[TASK GOAL]
Give again, unaltered, the lines of the listing below that run from the line having "def m16 (ord" through the line having "(h : poisonedReg".

[EXERCISE MATERIALS — start]

-- ==== Sys2Proof/Laws/PerInstr.lean ====
section
/-! SUPPORT. For every instruction: encoding and decoding agree. -/

namespace Sys2Proof.Laws.RoundTrip

/-- A word of the instruction, when it is well formed, decodes to it. -/
def Statement (i : Instr) : Prop := Agrees i
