-- ==== Sys2Proof/Tests/Slice0.lean ====
section
/-! SUPPORT. Tests: ill-formed terms, words written out from the encodings, steps with the figures of the
spec's examples, and for each claim a state and operands that meet its hypotheses. -/

namespace Sys2Proof.Tests
open Sys2Proof.Machine
set_option Elab.async false

/-- A word and the instruction that it stands for. -/
def decodesTo (e : Nat × Instr) : Bool :=
  match decodeWord e.1 with
  | .ok i => i = e.2
  | .error _ => false

/-! States that meet the hypotheses of the claims. -/

/-- The thread in slot 1 of core 0 of cluster 0. -/
def wThread : Thread := probeThread 0

/-- A running package with that thread, whose turn it is. -/
def wState : State := { setThread (State.reset.withFetchWord 0 0) probeLoc wThread with cur := probeLoc }

/-- That thread with some registers set. -/
def wRegs (rs : List (XReg × Word)) : Thread := { wThread with regs := wThread.regs.writes (rs.map fun e => wrX e.1 e.2) }

/-- The state with another thread in its place. -/
def wWith (t : Thread) : State := setThread wState probeLoc t

/-- The slot of the cluster supervisor, and a thread there. -/
def sLoc : Loc := ⟨0, 0, 0⟩

/-- The thread in it. -/
def sThread : Thread := { probeThread 7 with origin := sLoc }

/-- The state in which it is that thread's turn. -/
def sState : State := { setThread wState sLoc sThread with cur := sLoc }

/-- The dependence byte of zeros. -/
def d0 : Dep := ⟨false, 0, 0, 0⟩

/-- The thread stands where it should. -/
theorem wState_thread : thread? wState wState.cur = some wThread := by simp [thread?, wState, setThread]

/-- So does the supervisor. -/
theorem sState_thread : thread? sState sState.cur = some sThread := by simp [thread?, sState, setThread]

/-- And any other thread in its place. -/
theorem wWith_thread (t : Thread) : thread? (wWith t) (wWith t).cur = some t := by simp [thread?, wWith, wState, setThread]

/-- The same, its place named. -/
theorem wWith_at (t : Thread) : thread? (wWith t) probeLoc = some t := by simp [wWith]

/-- A change of anything but the threads and the turn leaves it there. -/
theorem still {s : State} (h1 : s.threads = wState.threads) (h2 : s.cur = wState.cur) : thread? s s.cur = some wThread := by
  rw [thread?, h1, h2]
  exact wState_thread

/-- Whether an instruction of the thread issues, decided. -/
def issuesNow (s : State) (t : Thread) (i : Instr) : Bool :=
  canIssue s s.cur t i && (entryTrap s s.cur t i).isNone && (ctlPop t (usesOf i)).isNone

/-- What that decides. -/
theorem issuesNow_sound {s : State} {t : Thread} {i : Instr} (ht : thread? s s.cur = some t) (h : issuesNow s t i = true) : Issues s t i := by
  simp only [issuesNow, Bool.and_eq_true, Option.isNone_iff_eq_none] at h
  exact ⟨ht, h.1.1, h.1.2, h.2⟩

/-- Instructions that issue for the thread. -/
def wIssue (is : List Instr) : Prop := ∀ i ∈ is, Issues wState wThread i

/-- And for the supervisor. -/
def sIssue (is : List Instr) : Prop := ∀ i ∈ is, Issues sState sThread i

/-- Both, decided at once. -/
theorem all_issue {s : State} {t : Thread} {is : List Instr} (ht : thread? s s.cur = some t) (h : is.all (issuesNow s t) = true) :
    ∀ i ∈ is, Issues s t i :=
  fun i hi => issuesNow_sound ht (List.all_eq_true.mp h i hi)

/-- The same for an instruction in several states. -/
theorem issues_for {α : Type} {f : α → State} {g : α → Thread} {i : Instr} {as : List α} (ht : ∀ a, thread? (f a) (f a).cur = some (g a))
    (h : as.all (fun a => issuesNow (f a) (g a) i) = true) : ∀ a ∈ as, Issues (f a) (g a) i :=
  fun a ha => issuesNow_sound (ht a) (List.all_eq_true.mp h a ha)

/-- Where the access of an instruction goes, when it issues and reaches its target, decided. -/
def reachedPlace (s : State) (t : Thread) (i : Instr) : Option Place :=
  if issuesNow s t i then match memForm t i with
    | some f => match accessCheck (afterPops s t i) (threadCtx s.cur t) f.addr f.n f.n f.need with
      | (.ok g, s1) => if (migratesTo s1 s.cur t f.m g f.addr).isNone then some g.place else none
      | _ => none
    | none => none
  else none

/-- What that decides. -/
theorem reachedPlace_sound {s : State} {t : Thread} {i : Instr} {p : Place} (ht : thread? s s.cur = some t)
    (h : reachedPlace s t i = some p) : ∃ g s1, Reaches s t i g s1 ∧ g.place = p := by
  unfold reachedPlace at h
  split at h
  · next h1 =>
    split at h
    · next f hf =>
      split at h
      · next g s1 hc =>
        split at h
        · next hm => exact ⟨g, s1, ⟨issuesNow_sound ht h1, f, hf, hc, by simpa using hm⟩, by simpa using h⟩
        · cases h
      · cases h
    · cases h
  · cases h

/-- The displacement 8 from x1. -/
def m8 (ord : Ord) (scope : Scope) : MemArg := ⟨8, 1, ord, scope⟩

/-- The displacement 16 from x1. -/
def m16 (ord : Ord) (scope : Scope) : MemArg := ⟨16, 1, ord, scope⟩

/-- Instructions of the thread whose access reaches its target. -/
theorem all_reach {is : List Instr} (h : is.all (fun i => (reachedPlace wState wThread i).isSome) = true) :
    ∀ i ∈ is, ∃ g s1, Reaches wState wThread i g s1 := by
  intro i hi
  obtain ⟨p, hp⟩ := Option.isSome_iff_exists.mp (List.all_eq_true.mp h i hi)
  obtain ⟨g, s1, h1, _⟩ := reachedPlace_sound wState_thread hp
  exact ⟨g, s1, h1⟩

/-- No register of the thread is poisoned, so what reaches its target proceeds. -/
theorem proceeds {s : State} {t : Thread} {i : Instr} (h : poisonedReg t.regs (usesOf i) = none) {p : Target → Prop}
    (hr : ∃ g s1, Reaches s t i g s1 ∧ p g) : ∃ g s1, Proceeds s t i g s1 ∧ p g := by
  obtain ⟨g, s1, h1, h2⟩ := hr
  exact ⟨g, s1, ⟨h1, h⟩, h2⟩

/-- Instructions of the thread whose access proceeds to its target. -/
theorem all_proceed {is : List Instr}
    (h : is.all (fun i => (reachedPlace wState wThread i).isSome && (poisonedReg wThread.regs (usesOf i)).isNone) = true) :
    ∀ i ∈ is, ∃ g s1, Proceeds wState wThread i g s1 := by
  intro i hi
  have h1 := List.all_eq_true.mp h i hi
  simp only [Bool.and_eq_true, Option.isNone_iff_eq_none] at h1
  obtain ⟨p, hp⟩ := Option.isSome_iff_exists.mp h1.1
  obtain ⟨g, s1, h2, _⟩ := reachedPlace_sound wState_thread hp
  exact ⟨g, s1, h2, h1.2⟩

/-- An atomic of 8 bytes at x1. -/
def aD : AmoArg := ⟨.d, .ar, .die, false⟩

/-- A page of that thread at 0x10000 × k with a home of its own. -/
def pageAt (k pa : Nat) : TlbEntry := { probePage with va := 65536 * k, pa := pa }

/-- The state with pages in the TLB of the cluster. -/
def withTlb (s : State) (es : List TlbEntry) : State := setCluster s 0 { cluster s 0 with tlb := es }

/-- The state with a word of home memory. -/
def withWord (s : State) (pa : Nat) (v : Word) : State := homeWrites s 0 (atAddr pa (leBytes 8 v.toNat)) []

/-- No page is replicated where no walk has found one and no byte of home memory can be an entry's top. -/
theorem no_repl {s : State} (h1 : s.store.repl = []) (h2 : s.store.home.any (fun e => e.1 % 8 = 7 && e.2.getLsbD 7) = false) (b : Nat) :
    replOf s b = none := by
  have h3 : replLikely s b = false := by
    simp only [replLikely, List.any_eq_false, Bool.and_eq_true, not_and] at h2 ⊢
    intro e he h
    have := h2 e he
    simp_all
  simp [replOf, h1, h3]

/-- Nothing is host-held where the host holds nothing. -/
theorem nothing_held {s : State} (h : s.store.hostHeld = []) (key pa n : Nat) : hostHolds s key pa n = false := by
  simp [hostHolds, halfHeld, h]

/-- Bytes of the running package are plain. -/
theorem plain_bytes : plainAt wState 0 0 128 :=
  ⟨by decide +kernel, rfl, fun key => nothing_held rfl key 0 128, by decide +kernel, no_repl rfl (by decide +kernel), by decide⟩

/-- A pair from its halves. -/
theorem pair_of_fst {α β : Type} {p : α × β} {a : α} (h : p.1 = a) : ∃ b, p = (a, b) := ⟨p.2, Prod.ext h rfl⟩

/-- The trap of a failed check, decided. -/
def errorOf {ε α : Type} : Except ε α → Option ε
  | .error v => some v
  | .ok _ => none

/-- What that decides. -/
theorem error_of {ε α β : Type} {p : Except ε α × β} {v : ε} (h : errorOf p.1 = some v) : ∃ b, p = (.error v, b) := by
  obtain ⟨a, b⟩ := p
  cases a with
  | error w => exact ⟨b, by rw [show w = v by simpa [errorOf] using h]⟩
  | ok x => cases h

/-- A passed check, decided. -/
def isOk {ε α : Type} : Except ε α → Bool
  | .ok _ => true
  | .error _ => false

/-- What that decides. -/
theorem ok_of {ε α β : Type} {p : Except ε α × β} (h : isOk p.1 = true) : ∃ a b, p = (.ok a, b) := by
  obtain ⟨a, b⟩ := p
  cases a with
  | error w => cases h
  | ok x => exact ⟨x, b, rfl⟩

/-- A failed check. -/
theorem err_of {ε α β : Type} {p : Except ε α × β} (h : isOk p.1 = false) : ∃ v b, p = (.error v, b) := by
  obtain ⟨a, b⟩ := p
  cases a with
  | error w => exact ⟨w, b, rfl⟩
  | ok x => cases h

/-- The group of one that thread belongs to. -/
def wGroup : Group := ⟨5, 0, 0, 0, 0x303, [(0, 0)], false⟩

/-! Ill-formed terms, one for each check of WellFormed. -/

/-- A plain memory operand at x1. -/
def wMem (o : Ord) (sc : Scope) : MemArg := ⟨0, 1, o, sc⟩

/-- Reserved index of a branch (R81), shift counts and bit fields past a word (R337, R392). -/
theorem test_ill_formed_branches_and_shifts : ([
    .br d0 4 31, .call d0 4 31, .bfx d0 .w (.x 1) (.x 2) 32 1, .bfx d0 .w (.x 1) (.x 2) 1 32,
    .bfi d0 .w 1 (.x 2) 40 4, .shli d0 .w (.x 1) (.x 2) 32, .shri d0 .w (.x 1) (.x 2) 33,
    .srai d0 .w (.x 1) (.x 2) 63] : List Instr).all (fun i => !i.wellFormed) = true := by decide

/-- Formats that a form does not take (R77, R85, R121, R123, R234, R417). -/
theorem test_ill_formed_formats : ([
    .cvt d0 .rne false .pxf8 .fp32 (.x 1) (.x 2), .cvtV d0 .rne false .fp32 .pxf8 1 2, .vqnt d0 .fp16 1 2 (.x 3),
    .vdq d0 .e8m0 1 2 (.x 3), .vadd d0 .e4m3 1 2 3, .vsub d0 .e2m1 1 2 3, .vmul d0 .e5m2 1 2 3, .vmin d0 .pxf8 1 2 3,
    .vmax d0 .e8m0 1 2 3, .vfma d0 .i32 1 2 3, .vdot d0 .fp32 1 2 3, .vredAdd d0 .e4m3 1 2, .vredMin d0 .e5m2 1 2,
    .vredMax d0 .e2m1 1 2, .vshuf d0 .fp32 1 2 3, .vsel d0 .bf16 1 2 3, .vcmp d0 .uo .i32 1 2 3, .vcmp d0 .ord .n8 1 2 3,
    .vcmp d0 .eq .e4m3 1 2 3, .cmpk d0 .fp64 2 4 6 8, .expd d0 .i8 2 4 6 8] : List Instr).all (fun i => !i.wellFormed) = true := by
  decide

/-- Sizes, lanes, orders, scopes and register pairs (R76, R122, R157, R339, R366, R367, R397). -/
theorem test_ill_formed_memory_forms : ([
    .vbcast d0 .q 1 (.x 2), .vins d0 .q 0 1 (.x 2), .vext d0 .q 0 (.x 1) 2, .vins d0 .d 2 1 (.x 2), .vext d0 .h 8 (.x 1) 2,
    .vld d0 1 (wMem .rel .clu), .vst d0 1 (wMem .acq .clu), .ld d0 false .w 2 (wMem .ar .clu), .ld d0 false .q 3 (wMem .rlx .clu),
    .ldS d0 false .q 2 (wMem .rlx .clu), .st d0 false .w (.x 2) (wMem .acq .clu), .st d0 false .q (.x 3) (wMem .rlx .clu),
    .st d0 false .q (.q 2) (wMem .rlx .clu), .ldc d0 .b 2 (wMem .rlx .clu), .ldc d0 .q 2 (wMem .rlx .clu), .lds d0 2 (wMem .rlx .clu),
    .lds d0 2 (wMem .rel .pkg), .pfd d0 (wMem .acq .clu)] : List Instr).all (fun i => !i.wellFormed) = true := by decide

[EXERCISE MATERIALS — finish]

[YOUR SOLUTION]
def m16 (ord : Ord) (scope : Scope) : MemArg := ⟨16, 1, ord, scope⟩

/-- Instructions of the thread whose access reaches its target. -/
theorem all_reach {is : List Instr} (h : is.all (fun i => (reachedPlace wState wThread i).isSome) = true) :
    ∀ i ∈ is, ∃ g s1, Reaches wState wThread i g s1 := by
  intro i hi
  obtain ⟨p, hp⟩ := Option.isSome_iff_exists.mp (List.all_eq_true.mp h i hi)
  obtain ⟨g, s1, h1, _⟩ := reachedPlace_sound wState_thread hp
  exact ⟨g, s1, h1⟩

/-- No register of the thread is poisoned, so what reaches its target proceeds. -/
theorem proceeds {s : State} {t : Thread} {i : Instr} (h : poisonedReg t.regs (usesOf i) = none) {p : Target → Prop}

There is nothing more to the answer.